Les bustes d’Alexandre et Louise Brongniart par Jean-Antoine Houdon

Les bustes d’Alexandre (7 ans) et Louise (5 ans) Brongniart sont deux terres cuites sur piédouche de marbre gris de Jean-Antoine Houdon (1741 Versailles – 1828 Paris) conservées au Musée du Louvre. Les portraits mesurent autour de 35 cm. Ils ont été exposés pour la première fois au Salon de 1777.https://i0.wp.com/www.culture.gouv.fr/Wave/image/joconde/0032/m503706_98ce2633_p.jpg

Ce sont des portraits privés commandés par Alexandre-Théodore Brongniart (architecte de la Bourse de Paris appelée également Palais Brongniart). Bien que différents, ils sont traités en pendant car ils se regardent.

Alexandre est vêtu d’une chemise dont le col est ouvert, ses cheveux sont ébouriffés. Louise est figurée le torse nu, ses cheveux retenus en chignon par un ruban large, elle a un air songeur. Ces sculptures sont des représentations de l’enfance très réussies. J’ai une photo de mon fils où il exactement la même attitude que Louise.

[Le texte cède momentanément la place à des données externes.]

/-! ## Decoding an instruction's own bytes, by format (R81) -/

/-- Format RM: `build` makes the instruction of the two operands, in the order of its direction bit. -/
theorem decode_rmFormat {bits : BitVec 7} {build : RM → Reg → Instr}
    (dec : ∀ {win : Window} {w : Width}, win.b0 = opcode7 bits w →
      decodeWith config win = .ok (build (rmOperand win w) (regOf w (regField win.b1))))
    {rm : RM} {r : Reg} (fits : rm.fits r.width = true) (rest : List Byte) :
    decode (Window.ofBytes ((opcode7 bits r.width :: rm.encode r.code) ++ rest)) = .ok (build rm r) := by
  rw [List.cons_append, decode, dec (w := r.width) rfl, rmOperand_encode fits, regField_encode, regOf_code]

/-- The immediate that ends an instruction of format RMI, read back from behind its operand's bytes. -/
theorem getD_rmiFormat (b0 : Byte) (rm : RM) (sub : BitVec 3) {bs : List Byte} (h : bs.length ≤ 2) (rest : List Byte) :
    ∀ k, k < bs.length →
      (Window.ofBytes ((b0 :: rm.encode sub) ++ bs ++ rest)).get (2 + rm.dispLen + k) = bs.getD k 0 := by
  intro k hk
  have := rm.dispLen_le
  rw [Window.get_ofBytes _ (by simp only [windowLen]; omega), RM.getD_after _ _ _ _ _ hk]

theorem decode_movRmImm {rm : RM} {i : Imm} (fits : rm.fits i.width = true) (rest : List Byte) :
    decode (Window.ofBytes (encode (.movRmImm rm i) ++ rest)) = .ok (.movRmImm rm i) := by
  have imm := getD_rmiFormat (opcode7 0b1100011 i.width) rm 0 (bs := i.encode) (by simp [i.len_bounds.2]) rest
  have operand := rmOperand_encode fits 0 (opcode7 0b1100011 i.width) (i.encode ++ rest)
  have reg := regField_encode rm 0 (opcode7 0b1100011 i.width) (i.encode ++ rest)
  simp only [Imm.encode_length, List.append_assoc, List.cons_append] at imm
  simp only [encode, List.append_assoc, List.cons_append]
  rw [decode, decodeWith_movRmImm (w := i.width) rfl reg, operand, immAt_encode rfl _ _ imm]

/-- Format RMI of the arithmetic group: sub-op `sub` selects `op`. -/
theorem decode_groupFormat {op : ArithOp} {sub : BitVec 3} (hop : arithOf sub = some op) {rm : RM} {g : GroupImm}
    (fits : rm.fits g.width = true) (rest : List Byte) :
    decode (Window.ofBytes (encodeGroup sub rm g ++ rest)) = .ok (op.rmImm rm g) := by
  have imm := getD_rmiFormat (groupByte g.signed g.width) rm sub (bs := g.encode) (by simp [g.len_bounds.2]) rest
  have operand := rmOperand_encode fits sub (groupByte g.signed g.width) (g.encode ++ rest)
  have selects := (congrArg arithOf (regField_encode rm sub (groupByte g.signed g.width) (g.encode ++ rest))).trans hop
  simp only [GroupImm.encode_length, List.append_assoc, List.cons_append] at imm
  simp only [encodeGroup, groupByte_eq, List.append_assoc, List.cons_append]
  rw [decode, decodeWith_group (s := g.signed) (w := g.width) rfl selects, operand, groupImmAt_encode _ _ imm]

/-- The immediate that follows the first byte, in formats RI and AI. -/
theorem immAt_one_encode (b0 : Byte) (i : Imm) (rest : List Byte) :
    immAt (Window.ofBytes ((b0 :: i.encode) ++ rest)) 1 i.width = i := by
  cases i <;> simp [Imm.encode, Imm.width, immAt, wordBytes, Window.ofBytes, Window.get, Window.get16, Window.bytes]

/-- Format AI. -/
theorem decode_accFormat {bits : BitVec 7} {build : Imm → Instr}
    (dec : ∀ {win : Window} {w : Width}, win.b0 = opcode7 bits w → config.admitUnnamedForms = true →
      decodeWith config win = .ok (build (immAt win 1 w)))
    (i : Imm) (rest : List Byte) :
    decode (Window.ofBytes ((opcode7 bits i.width :: i.encode) ++ rest)) = .ok (build i) := by
  rw [decode, dec (w := i.width) rfl rfl, immAt_one_encode]

theorem decode_movRegImm {r : Reg} {i : Imm} (h : r.width = i.width) (rest : List Byte) :
    decode (Window.ofBytes (encode (.movRegImm r i) ++ rest)) = .ok (.movRegImm r i) := by
  rw [decode, decodeWith_movRegImm (w := r.width) (f := r.code) rfl, regOf_code, h, encode, immAt_one_encode]

/-- The address that follows the first byte, in format AM. -/
theorem get16_one_ofBytes (b0 : Byte) (a : Word) (rest : List Byte) :
    (Window.ofBytes ((b0 :: wordBytes a) ++ rest)).get16 1 = a :=
  joinBytes_hi_lo a

theorem decode_jcc (cc : BitVec 4) (rel : Byte) (rest : List Byte) :
    decode (Window.ofBytes ([0b0111#4 ++ cc, rel] ++ rest)) = .ok (jccOf cc rel) :=
  decodeWith_jcc rfl

theorem decode_loop (cc : BitVec 2) (rel : Byte) (rest : List Byte) :
    decode (Window.ofBytes ([0b111000#6 ++ cc, rel] ++ rest)) = .ok (loopOf cc rel) :=
  decodeWith_loop rfl

/-- Settles O2: the bytes of each format are read back field by field. -/
theorem decodeOfEncodeIsIdentity : Obligations.DecodeOfEncodeIsIdentity := by
  intro i wf rest
  cases i with
  | movRmReg rm r => exact decode_rmFormat decodeWith_movRmReg wf rest
  | movRegRm r rm => exact decode_rmFormat (build := fun rm r => .movRegRm r rm) decodeWith_movRegRm wf rest
  | movRmImm rm i => exact decode_movRmImm wf rest
  | movRegImm r i => exact decode_movRegImm (beq_iff_eq.1 wf) rest
  | movAccMem w a => rw [decode, decodeWith_movAccMem (w := w) rfl, encode, get16_one_ofBytes]
  | movMemAcc a w => rw [decode, decodeWith_movMemAcc (w := w) rfl rfl, encode, get16_one_ofBytes]
  | addRmReg rm r => exact decode_rmFormat decodeWith_addRmReg wf rest
  | addRegRm r rm => exact decode_rmFormat (build := fun rm r => .addRegRm r rm) decodeWith_addRegRm wf rest
  | addRmImm rm g => exact decode_groupFormat (op := .add) rfl wf rest
  | addAccImm i => exact decode_accFormat decodeWith_addAccImm i rest
  | subRmReg rm r => exact decode_rmFormat decodeWith_subRmReg wf rest
  | subRegRm r rm => exact decode_rmFormat (build := fun rm r => .subRegRm r rm) decodeWith_subRegRm wf rest
  | subRmImm rm g => exact decode_groupFormat (op := .sub) rfl wf rest
  | subAccImm i => exact decode_accFormat decodeWith_subAccImm i rest
  | cmpRmReg rm r => exact decode_rmFormat decodeWith_cmpRmReg wf rest
  | cmpRegRm r rm => exact decode_rmFormat (build := fun rm r => .cmpRegRm r rm) decodeWith_cmpRegRm wf rest
  | cmpRmImm rm g => exact decode_groupFormat (op := .cmp) rfl wf rest
  | cmpAccImm i => exact decode_accFormat decodeWith_cmpAccImm i rest
  | jo rel => exact decode_jcc 0 rel rest
  | jno rel => exact decode_jcc 1 rel rest
  | jb rel => exact decode_jcc 2 rel rest
  | jnb rel => exact decode_jcc 3 rel rest
  | je rel => exact decode_jcc 4 rel rest
  | jne rel => exact decode_jcc 5 rel rest
  | jbe rel => exact decode_jcc 6 rel rest
  | ja rel => exact decode_jcc 7 rel rest
  | js rel => exact decode_jcc 8 rel rest
  | jns rel => exact decode_jcc 9 rel rest
  | jp rel => exact decode_jcc 10 rel rest
  | jnp rel => exact decode_jcc 11 rel rest
  | jl rel => exact decode_jcc 12 rel rest
  | jge rel => exact decode_jcc 13 rel rest
  | jle rel => exact decode_jcc 14 rel rest
  | jg rel => exact decode_jcc 15 rel rest
  | loopnz rel => exact decode_loop 0 rel rest
  | loopz rel => exact decode_loop 1 rel rest
  | loop rel => exact decode_loop 2 rel rest
  | jcxz rel => exact decode_loop 3 rel rest

/-! ## The bytes a decoded instruction consumed -/

theorem Window.ofBytes_bytes (win : Window) : Window.ofBytes win.bytes = win := rfl

theorem Window.take_one_drop (win : Window) {p : Nat} (hp : p < windowLen) :
    (win.bytes.drop p).take 1 = [win.get p] := by
  simp only [windowLen] at hp
  interval_cases p <;> rfl

/-- The two bytes at `p` are those of the word the decoder reads there, low byte first (R80). -/
theorem Window.take_two_drop (win : Window) {p : Nat} (hp : p + 1 < windowLen) :
    (win.bytes.drop p).take 2 = wordBytes (win.get16 p) := by
  simp only [windowLen] at hp
  simp only [wordBytes, Window.get16, loByte_joinBytes, hiByte_joinBytes]
  have : p ≤ 4 := by omega
  interval_cases p <;> rfl

/-- Re-encoding the operand that mod and rm select gives the modrm byte and the displacement bytes. -/
theorem encode_rmOperand (win : Window) (w : Width) :
    (rmOperand win w).encode (regField win.b1) = (win.bytes.drop 1).take (1 + (rmOperand win w).dispLen) := by
  have modrm {m : BitVec 2} {n : BitVec 3} (hm : modField win.b1 = m) (hn : rmField win.b1 = n) :
      modrmByte m (regField win.b1) n = win.b1 := hm ▸ hn ▸ modrmByte_fields win.b1
  rcases modField_cases win.b1 with h | h | h | h
  · by_cases h6 : rmField win.b1 = 6
    · rw [rmOperand_direct h h6]
      simpa [RM.encode, RM.dispLen, Window.bytes, Window.get, Window.get16, wordBytes] using modrm h h6
    · rw [rmOperand_none h h6]
      simpa [RM.encode, RM.dispLen, Window.bytes] using modrm h rfl
  · rw [rmOperand_d8 h]
    simpa [RM.encode, RM.dispLen, Window.bytes, Window.get] using modrm h rfl
  · rw [rmOperand_d16 h]
    simpa [RM.encode, RM.dispLen, Window.bytes, Window.get, Window.get16, wordBytes] using modrm h rfl
  · rw [rmOperand_reg h]
    simpa [RM.encode, RM.dispLen, Window.bytes] using modrm h rfl

/-- Re-encoding an immediate gives the bytes it was read from. -/
theorem encode_immAt (win : Window) {p : Nat} (w : Width) (hp : p + 1 < windowLen) :
    (immAt win p w).encode = (win.bytes.drop p).take (immAt win p w).len := by
  cases w with
  | byte => exact (win.take_one_drop (by omega)).symm
  | word => exact (win.take_two_drop hp).symm

theorem encode_groupImmAt (win : Window) {p : Nat} (w : Width) (s : Bool) (hp : p + 1 < windowLen) :
    (groupImmAt win p w s).encode = (win.bytes.drop p).take (groupImmAt win p w s).len := by
  cases w with
  | byte => exact (win.take_one_drop (by omega)).symm
  | word =>
    cases s with
    | false => exact (win.take_two_drop hp).symm
    | true => exact (win.take_one_drop (by omega)).symm

/-! The consumed bytes of a window, by format (R81). -/

/-- The first byte and `n` bytes after it. -/
theorem Window.take_one_add (win : Window) (n : Nat) :
    win.bytes.take (1 + n) = win.b0 :: (win.bytes.drop 1).take n := by
  rw [Nat.add_comm]; rfl

theorem consumed_rmFormat {win : Window} {bits : BitVec 7} {w : Width} (h : win.b0 = opcode7 bits w) :
    opcode7 bits (regOf w (regField win.b1)).width :: (rmOperand win w).encode (regOf w (regField win.b1)).code =
      win.bytes.take (2 + (rmOperand win w).dispLen) := by
  rw [regOf_width, code_regOf, encode_rmOperand, ← h, ← Window.take_one_add, ← Nat.add_assoc]

/-- Format RMI, with the immediate bytes `bs` behind those of the operand. -/
theorem consumed_rmiFormat {win : Window} (w : Width) {b0 : Byte} {sub : BitVec 3} (h : win.b0 = b0)
    (hsub : regField win.b1 = sub) {bs : List Byte} {n : Nat}
    (hbs : bs = (win.bytes.drop (2 + (rmOperand win w).dispLen)).take n) :
    (b0 :: (rmOperand win w).encode sub) ++ bs = win.bytes.take (2 + (rmOperand win w).dispLen + n) := by
  rw [List.take_add, ← hbs, ← h, ← hsub, encode_rmOperand, ← Window.take_one_add, ← Nat.add_assoc]

/-- Formats RI and AI. -/
theorem consumed_immFormat {win : Window} (w : Width) {b0 : Byte} (h : win.b0 = b0) :
    b0 :: (immAt win 1 w).encode = win.bytes.take (1 + (immAt win 1 w).len) := by
  rw [Window.take_one_add, encode_immAt win w (by decide), h]

/-- Format AM. -/
theorem consumed_addressFormat {win : Window} {b0 : Byte} (h : win.b0 = b0) :
    b0 :: wordBytes (win.get16 1) = win.bytes.take 3 := by
  rw [← win.take_two_drop (by decide), ← h]; rfl

/-! ## The fields of decoded operands -/

theorem immAt_width (win : Window) (p : Nat) (w : Width) : (immAt win p w).width = w := by cases w <;> rfl

theorem groupImmAt_width (win : Window) (p : Nat) (w : Width) (s : Bool) : (groupImmAt win p w s).width = w := by
  cases w <;> cases s <;> rfl

theorem groupImmAt_signed (win : Window) (p : Nat) (w : Width) (s : Bool) : (groupImmAt win p w s).signed = s := by
  cases w <;> cases s <;> rfl

/-- The immediate behind the operand of mod and rm ends inside the window. -/
theorem RM.immediate_inWindow (rm : RM) : 2 + rm.dispLen + 1 < windowLen := by
  have := rm.dispLen_le
  simp only [windowLen]; omega

theorem rmOperand_fits_regOf (win : Window) (w : Width) (f : BitVec 3) :
    (rmOperand win w).fits (regOf w f).width = true := by
  rw [regOf_width, rmOperand_fits]

theorem rmOperand_fits_immAt (win : Window) (w : Width) (p : Nat) :
    (rmOperand win w).fits (immAt win p w).width = true := by
  rw [immAt_width, rmOperand_fits]

theorem rmOperand_fits_groupImmAt (win : Window) (w : Width) (p : Nat) (s : Bool) :
    (rmOperand win w).fits (groupImmAt win p w s).width = true := by
  rw [groupImmAt_width, rmOperand_fits]

/-- What the twenty jumps have in common: `b0` and the displacement are the bytes of `i` (R88, R160). -/
structure Instr.IsJump (i : Instr) (b0 rel : Byte) : Prop where
  wf       : i.wf = true
  encode   : encode i = [b0, rel]
  len      : i.len = 2
  operands : ∀ c, i.operands c = (some (.rel8 rel), none)
  op       : i.op ∉ [OpTag.mov, .add, .sub, .cmp]

theorem jccOf_isJump (cc : BitVec 4) (rel : Byte) : (jccOf cc rel).IsJump (0b0111#4 ++ cc) rel := by
  obtain ⟨⟨n, hn⟩⟩ := cc
  interval_cases n <;> constructor <;>
    simp [jccOf, Instr.wf, encode, Instr.len, Instr.operands, Instr.op]

theorem loopOf_isJump (cc : BitVec 2) (rel : Byte) : (loopOf cc rel).IsJump (0b111000#6 ++ cc) rel := by
  obtain ⟨⟨n, hn⟩⟩ := cc
  interval_cases n <;> constructor <;>
    simp [loopOf, Instr.wf, encode, Instr.len, Instr.operands, Instr.op]

theorem Instr.IsJump.encode_eq_take {i : Instr} {win : Window} {b0 : Byte} (h : i.IsJump b0 win.b1) (hb : win.b0 = b0) :
    Sys2Proof.encode i = win.bytes.take i.len := by
  rw [h.encode, h.len, ← hb]; rfl

/-- The sub-op of each operation of the arithmetic group (R103). -/
def ArithOp.subOp : ArithOp → BitVec 3
  | .add => 0b000
  | .sub => 0b101
  | .cmp => 0b111

theorem arithOf_eq_some_iff (f : BitVec 3) (op : ArithOp) : arithOf f = some op ↔ f = op.subOp := by
  cases op <;> decide +revert

theorem ArithOp.rmImm_eq (op : ArithOp) (rm : RM) (g : GroupImm) :
    encode (op.rmImm rm g) = encodeGroup op.subOp rm g ∧ (op.rmImm rm g).len = 2 + rm.dispLen + g.len ∧
      (op.rmImm rm g).wf = rm.fits g.width := by
  cases op <;> exact ⟨rfl, rfl, rfl⟩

Houdon était un très grand portraitiste, il savait transcrire les émotions, les tempéraments de ses modèles dans la pierre grâce notamment à la façon dont il travaillait les yeux. Ainsi l’iris de la petite fille est creusé mais aussi la pupille, l’artiste a juste laissé une « langue pendante » de matière qui accroche la lumière et donne de l’éclat au regard.

Les portraits privés d’enfants sont très rares avant le milieu du XVIIIe siècle, beaucoup d’auteurs pensent que ce sont les écrits de Jean-Jacques Rousseau qui modifièrent les mentalités à l’égard des premières années. J’estime que ce changement est plutôt du à la baisse du taux de mortalité infantile ( certes lente mais régulière 350 décès d’enfants de moins d’un an pour mille naissance avant 1720, 263 pour 1000 dans les années entre 1750 et 1779) en effet il est difficile de s’attacher à un être qui a peu de chances de survivre.

Pourtant malgré sa virtuosité, Houdon recevra peu de commandes royales car il dirigeait son atelier comme une entreprise artisanale en produisant de nombreuses réductions de ses œuvres. La frileuse, Diane connurent de nombreuses répliques destinées à être vendues à des amateurs mais les bustes des enfants Brongniart ne furent pas reproduits du vivant de l’artiste (après ils furent souvent répliqués).